In some embodiments, the second updating sub-module is specifically configured to obtain a minimum bounding rectangle of the filtered target pixel point, and update the minimum bounding rectangle to the target area.
In some embodiments, the image analysis module 74 further includes a gradient statistics sub-module for counting gradient values of all pixels in the target region after the updating, and the image analysis module 74 further includes a determination sub-module for determining whether text is included in the target region after the updating based on the counted gradient values.
Different from the foregoing embodiment, after updating the target area, gradient values of all pixels in the updated target area are further counted, and based on the gradient values obtained by counting, whether the updated target area contains text is determined, so that the area containing texture and pattern can be further excluded, false detection of non-text objects such as pattern and texture can be further reduced, and further accuracy of text detection is improved.
In some embodiments, the determining submodule includes a pixel screening unit, configured to screen pixels whose gradient values in the target area after updating are greater than a first preset threshold, and further includes a gradient judging unit, configured to judge whether an average value of gradient values of the pixels obtained by screening is greater than a second preset threshold, and further configured to determine that text is included in the target area after updating when it is judged that the average value of gradient values of the pixels obtained by screening is greater than the second preset threshold, and further configured to determine that text is not included in the target area after updating when it is judged that the average value of gradient values of the pixels obtained by screening is not greater than the second preset threshold.
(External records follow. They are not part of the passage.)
/-- R92: each pseudo-instruction expands to well-formed commands of its own kinds that together cover its operands; LCW.COPY expands to the
first alternative that fits, and to none when none fits. That LCW.RUN of 0 is one LCW.FILL of 0 is log 19. -/
def Obligations.PseudoInstructionsCoverTheirOperands : Prop :=
  (∀ bs : List Byte, ∃ ps : List (List Byte), expandLits bs = ps.map Instr.lcwLit ∧ ps.flatten = bs ∧ ∀ i ∈ expandLits bs, i.wf = true)
  ∧ (∀ (v : Byte) (n : Nat), ((expandRun v n n).map outputCount).sum = n ∧ ∀ i ∈ expandRun v n n, i.wf = true ∧ ∃ c, i = .lcwFill c v)
  ∧ (∀ n : Nat, ((expandSkip n n).map outputCount).sum = n
      ∧ ∀ i ∈ expandSkip n n, i.wf = true ∧ ((∃ c, i = .xdSkip c) ∨ ∃ c, i = .xdSkipl c))
  ∧ (∀ (v : Byte) (n : Nat), ((expandFill v n n).map outputCount).sum = n
      ∧ ∀ i ∈ expandFill v n n, i.wf = true ∧ ((∃ c, i = .xdFill c v) ∨ ∃ c, i = .xdFilll c v))
  ∧ (∀ bs : List Byte,
      (expandXor bs.length bs).flatMap (fun i => match i with | .xdXor p => p | .xdXorl p => p | _ => []) = bs
      ∧ ∀ i ∈ expandXor bs.length bs, i.wf = true ∧ ((∃ p, i = .xdXor p) ∨ ∃ p, i = .xdXorl p))
  ∧ (∀ (rel : Bool) (pos n d : Nat),
      let q := if rel then d else pos - d
      let short := 3 ≤ n ∧ n ≤ 10 ∧ d ≤ 4095
      (¬ (1 ≤ d ∧ d ≤ pos) → expandCopy rel pos n d = none)
      ∧ (1 ≤ d ∧ d ≤ pos → short → ∃ (c : BitVec 3) (d' : BitVec 12),
          expandCopy rel pos n d = some [.lcwRel c d'] ∧ c.toNat + 3 = n ∧ d'.toNat = d)
      ∧ (1 ≤ d ∧ d ≤ pos → ¬ short → q ≤ 65535 → 3 ≤ n ∧ n ≤ 64 → ∃ (c : BitVec 6) (p : Half),
          expandCopy rel pos n d = some [.lcwAbs c p] ∧ Instr.wf (.lcwAbs c p) = true ∧ c.toNat + 3 = n ∧ p.toNat = q)
      ∧ (1 ≤ d ∧ d ≤ pos → q ≤ 65535 → ¬ (3 ≤ n ∧ n ≤ 64) → n ≤ 65535 → ∃ n' p : Half,
          expandCopy rel pos n d = some [.lcwAbsl n' p] ∧ n'.toNat = n ∧ p.toNat = q)
      ∧ (¬ short → 65535 < q ∨ 65535 < n → expandCopy rel pos n d = none))
end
In some embodiments, the gradient statistics sub-module is specifically configured to perform convolution processing on the updated image data of the target area by using a sobel convolution factor, so as to obtain gradient values of all pixel points in the updated target area.
Referring to fig. 8, fig. 8 is a schematic diagram of a text detection device 80 according to an embodiment of the application. The text detection device 80 comprises a memory 81 and a processor 82 coupled to each other, the processor 82 being configured to execute program instructions stored in the memory 81 to implement the steps of any of the above-described text detection method embodiments.
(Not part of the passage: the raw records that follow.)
theorem decodeLcw_of_long {bs : List Byte} (h : 64 ≤ bs.length) : ∃ i rest, decodeLcw bs = .command i rest := by
  obtain ⟨b0, b1, b2, b3, b4, bs, rfl⟩ : ∃ b0 b1 b2 b3 b4 bs', bs = b0 :: b1 :: b2 :: b3 :: b4 :: bs' := by
    match bs, h with
    | b0 :: b1 :: b2 :: b3 :: b4 :: bs', _ => exact ⟨b0, b1, b2, b3, b4, bs', rfl⟩
  have hcount := (b0.extractLsb' 0 6).isLt
  rw [decodeLcw]
  split_ifs with h7 h6 hEnd hFill hAbsl
  · exact ⟨_, _, rfl⟩
  · exact ⟨_, _, rfl⟩
  · exact decodePayload_of_le (by simp only [List.length_cons] at h ⊢; omega) _
  · exact ⟨_, _, rfl⟩
  · exact ⟨_, _, rfl⟩
  · exact ⟨_, _, rfl⟩

theorem decodeXdLong_of_long (w : Half) {bs : List Byte} (h : 16383 ≤ bs.length) :
    ∃ i rest, decodeXdLong w bs = .command i rest := by
  have hcount := (w.extractLsb' 0 14).isLt
  rw [decodeXdLong]
  split_ifs with hEnd h15 h14
  · exact ⟨_, _, rfl⟩
  · exact ⟨_, _, rfl⟩
  · exact decodePayload_of_le (by omega) _
  · cases bs with
    | nil => simp at h
    | cons v bs => exact ⟨_, _, rfl⟩

theorem decodeXd_of_long {bs : List Byte} (h : 16386 ≤ bs.length) : ∃ i rest, decodeXd bs = .command i rest := by
  obtain ⟨b0, b1, b2, bs, rfl⟩ : ∃ b0 b1 b2 bs', bs = b0 :: b1 :: b2 :: bs' := by
    match bs, h with
    | b0 :: b1 :: b2 :: bs', _ => exact ⟨b0, b1, b2, bs', rfl⟩
  have hcount := (b0.extractLsb' 0 7).isLt
  simp only [List.length_cons] at h
  rw [decodeXd]
  split_ifs with hLong hFill h7
  · exact decodeXdLong_of_long _ (by omega)
  · exact ⟨_, _, rfl⟩
  · exact decodePayload_of_le (by simp only [List.length_cons]; omega) _
  · exact ⟨_, _, rfl⟩

/-- Settles O9, table by table. -/
theorem everyLongEnoughStreamDecodes : Obligations.EveryLongEnoughStreamDecodes :=
  ⟨fun _ h => decodeLcw_of_long h, fun _ h => decodeXd_of_long h, fun x => ⟨decodeCtrl x, [], rfl⟩⟩

/-- Settles O11, by running the decoder on the six words. -/
theorem sampleEncodingsDecode : Obligations.SampleEncodingsDecode := by
  unfold Obligations.SampleEncodingsDecode
  decide

end Sys2Proof

/-!
PROOFS. The opcode table against the decoder (30_encoding.md R93). A row looks at no more of a stream than its first three bytes, and of
the second only whether it is 0, so what the table answers is a matter of finitely many streams.
-/

namespace Sys2Proof

/-! ### What a row looks at -/

theorem append_eq_append_iff {m n : Nat} {x x' : BitVec m} {y y' : BitVec n} : x ++ y = x' ++ y' ↔ x = x' ∧ y = y' := by
  constructor
  · intro h
    have hleft := congrArg (BitVec.extractLsb' n m) h
    have hright := congrArg (BitVec.extractLsb' 0 n) h
    rw [BitVec.extractLsb'_append_eq_left, BitVec.extractLsb'_append_eq_left] at hleft
    rw [BitVec.extractLsb'_append_eq_right, BitVec.extractLsb'_append_eq_right] at hright
    exact ⟨hleft, hright⟩
  · rintro ⟨rfl, rfl⟩
    rfl

theorem threeBytes (x : BitVec 24) : x.extractLsb' 16 8 ++ x.extractLsb' 8 8 ++ x.extractLsb' 0 8 = x := by
  apply BitVec.eq_of_toNat_eq
  simp only [Machine.toNat_append_eq, BitVec.extractLsb'_toNat, Nat.shiftRight_eq_div_pow]
  omega

/-- A key of three bytes is compared byte by byte. -/
theorem key_and_eq_iff (b0 b1 b2 : Byte) (mask pattern : BitVec 24) :
    b0 ++ b1 ++ b2 &&& mask = pattern ↔
      b0 &&& mask.extractLsb' 16 8 = pattern.extractLsb' 16 8 ∧ b1 &&& mask.extractLsb' 8 8 = pattern.extractLsb' 8 8
        ∧ b2 &&& mask.extractLsb' 0 8 = pattern.extractLsb' 0 8 := by
  rw [← and_assoc, ← append_eq_append_iff, ← append_eq_append_iff, ← BitVec.and_append, ← BitVec.and_append, threeBytes,
    threeBytes]

theorem streamKey_three (bs : List Byte) : streamKey 3 bs = streamByte bs 0 ++ streamByte bs 1 ++ streamByte bs 2 := rfl

/-- The row is one of the XD long forms': its first byte is 0x80 and its second byte is 0 or anything. -/
def OpcodeRow.IsLong (r : OpcodeRow) : Prop :=
  r.keyBytes = 3 ∧ r.mask.extractLsb' 16 8 = 0xFF#8 ∧ r.pattern.extractLsb' 16 8 = 0x80#8
    ∧ (r.mask.extractLsb' 8 8 = 0x00#8 ∨ r.mask.extractLsb' 8 8 = 0xFF#8) ∧ r.pattern.extractLsb' 8 8 = 0x00#8

theorem lcwRow_keyBytes : ∀ r ∈ opcodeTable, r.mode = .lcw → r.keyBytes = 1 := by decide

/-- An XD row has a key of one byte or is a long form's. -/
theorem xdRow_cases : ∀ r ∈ opcodeTable, r.mode ≠ .xd ∨ r.keyBytes = 1 ∨ r.IsLong := by
  unfold OpcodeRow.IsLong
  decide

/-- A row of the long forms looks at whether the first byte is 0x80, whether the second is 0, and at the third. -/
theorem OpcodeRow.IsLong.key_fits_congr {r : OpcodeRow} (hr : r.IsLong) {bs bs' : List Byte}
    (h0 : streamByte bs 0 = streamByte bs' 0)
    (hlong : streamByte bs 0 = 0x80#8 → (streamByte bs 1 = 0x00#8 ↔ streamByte bs' 1 = 0x00#8) ∧ streamByte bs 2 = streamByte bs' 2) :
    streamKey r.keyBytes bs &&& r.mask = r.pattern ↔ streamKey r.keyBytes bs' &&& r.mask = r.pattern := by
  obtain ⟨hkey, hmask, hpattern, hsecond, hzero⟩ := hr
  have hall : ∀ b : Byte, b &&& 0xFF#8 = b := by decide
  simp only [hkey, streamKey_three, key_and_eq_iff, hmask, hpattern, hzero, hall, ← h0]
  refine and_congr_right fun hb0 => ?_
  obtain ⟨h1, h2⟩ := hlong hb0
  rw [h2]
  refine and_congr_left fun _ => ?_
  obtain hnone | hfull := hsecond
  · simp [hnone]
  · simpa [hfull, hall] using h1

/-! ### The rows that match -/

/-- What the table reads depends on nothing but which rows fit. -/
theorem tableReads_congr {c c' : Code} (h : ∀ r ∈ opcodeTable, r.fits c = r.fits c') : tableReads c = tableReads c' := by
  have hselects : ∀ r ∈ opcodeTable, r.selects c = r.selects c' := fun r hr => by
    rw [OpcodeRow.selects, OpcodeRow.selects, h r hr, Bool.eq_iff_iff]
    simp +contextual only [Bool.and_eq_true, List.all_eq_true, h]
  rw [tableReads, tableReads, List.filter_congr hselects]

theorem tableReads_xd_congr {bs bs' : List Byte} (h0 : streamByte bs 0 = streamByte bs' 0)
    (hlong : streamByte bs 0 = 0x80#8 → (streamByte bs 1 = 0x00#8 ↔ streamByte bs' 1 = 0x00#8) ∧ streamByte bs 2 = streamByte bs' 2) :
    tableReads (.xd bs) = tableReads (.xd bs') := by
  refine tableReads_congr fun r hr => ?_
  rw [Bool.eq_iff_iff]
  simp only [OpcodeRow.fits, Bool.and_eq_true, beq_iff_eq]
  refine and_congr_right fun hmode => ?_
  obtain hother | hone | hisLong := xdRow_cases r hr
  · exact absurd hmode hother
  · simp [hone, streamKey, h0]
  · exact hisLong.key_fits_congr h0 hlong

theorem tableReads_lcw (b : Byte) (bs : List Byte) : tableReads (.lcw (b :: bs)) = [lcwRow b] := by
  have hrows : ∀ b : Byte, tableReads (.lcw [b]) = [lcwRow b] := by decide
  rw [← hrows b]
  refine tableReads_congr fun r hr => ?_
  rw [Bool.eq_iff_iff]
  simp only [OpcodeRow.fits, Bool.and_eq_true, beq_iff_eq]
  refine and_congr_right fun hmode => ?_
  rw [lcwRow_keyBytes r hr hmode]
  rfl

/-- The row of an XD command byte other than 0x80 (R84). -/
def xdShortRow (b : Byte) : Mnemonic :=
  if b.toNat = 0 then .xdFill else if b.toNat ≤ 0x7F then .xdXor else .xdSkip

/-- The row of a word after 0x80 (R85). -/
def xdLongRow (w : Nat) : Mnemonic :=
  if w = 0 then .xdEnd else if w ≤ 0x7FFF then .xdSkipl else if w ≤ 0xBFFF then .xdXorl else .xdFilll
In particular, the processor 82 is configured to control itself and the memory 81 to implement the steps of any of the text detection method embodiments described above. The processor 82 may also be referred to as a CPU (Central Processing Unit ). The processor 82 may be an integrated circuit chip having signal processing capabilities. The processor 82 may also be a general purpose processor, a digital signal processor (Digital Signal Processor, DSP), an application specific integrated circuit (Application Specific Integrated Circuit, ASIC), a Field programmable gate array (Field-Programmable Gate Array, FPGA) or other programmable logic device, discrete gate or transistor logic device, discrete hardware components. A general purpose processor may be a microprocessor or the processor may be any conventional processor or the like. In addition, the processor 82 may be commonly implemented by a plurality of integrated circuit chips.
In this embodiment, the processor 82 is configured to obtain an original image obtained by capturing a scene to be detected by the imaging device, the processor 82 is further configured to detect the original image by using a text detection model to obtain a candidate region, the processor 82 is further configured to reject a portion of the candidate region beyond an image boundary of the original image, and the processor 82 is further configured to analyze the candidate region after rejection to determine a target region related to the text in the scene to be detected.
According to the scheme, the original image obtained by shooting the scene to be detected through the camera device is obtained, the original image is detected through the text detection model, the candidate region is obtained, and the part, exceeding the image boundary of the original image, in the candidate region is removed, so that analysis is carried out on the candidate region after removal, the target region related to the text in the scene to be detected is determined, further, the detected candidate region, particularly the candidate region close to the image boundary, can be corrected, an accurate basis can be provided for subsequent analysis, and the accuracy of text detection is improved.
In some embodiments, the processor 82 is configured to use a non-maximum suppression manner to filter the candidate region after the culling, and the processor 82 is configured to use the candidate region obtained by filtering as the target region suspected to contain text.
Different from the previous embodiment, the candidate regions after being removed are screened by adopting a non-maximum suppression mode, so that the candidate regions can be screened more accurately, and texts, particularly texts close to the image boundary, can be detected accurately.
In some embodiments, the processor 82 is further configured to screen each pixel point in the target area by using a maximum stable extremum area mode to obtain a target pixel point, and the processor 82 is further configured to update the target area suspected to include text based on the screened target pixel point.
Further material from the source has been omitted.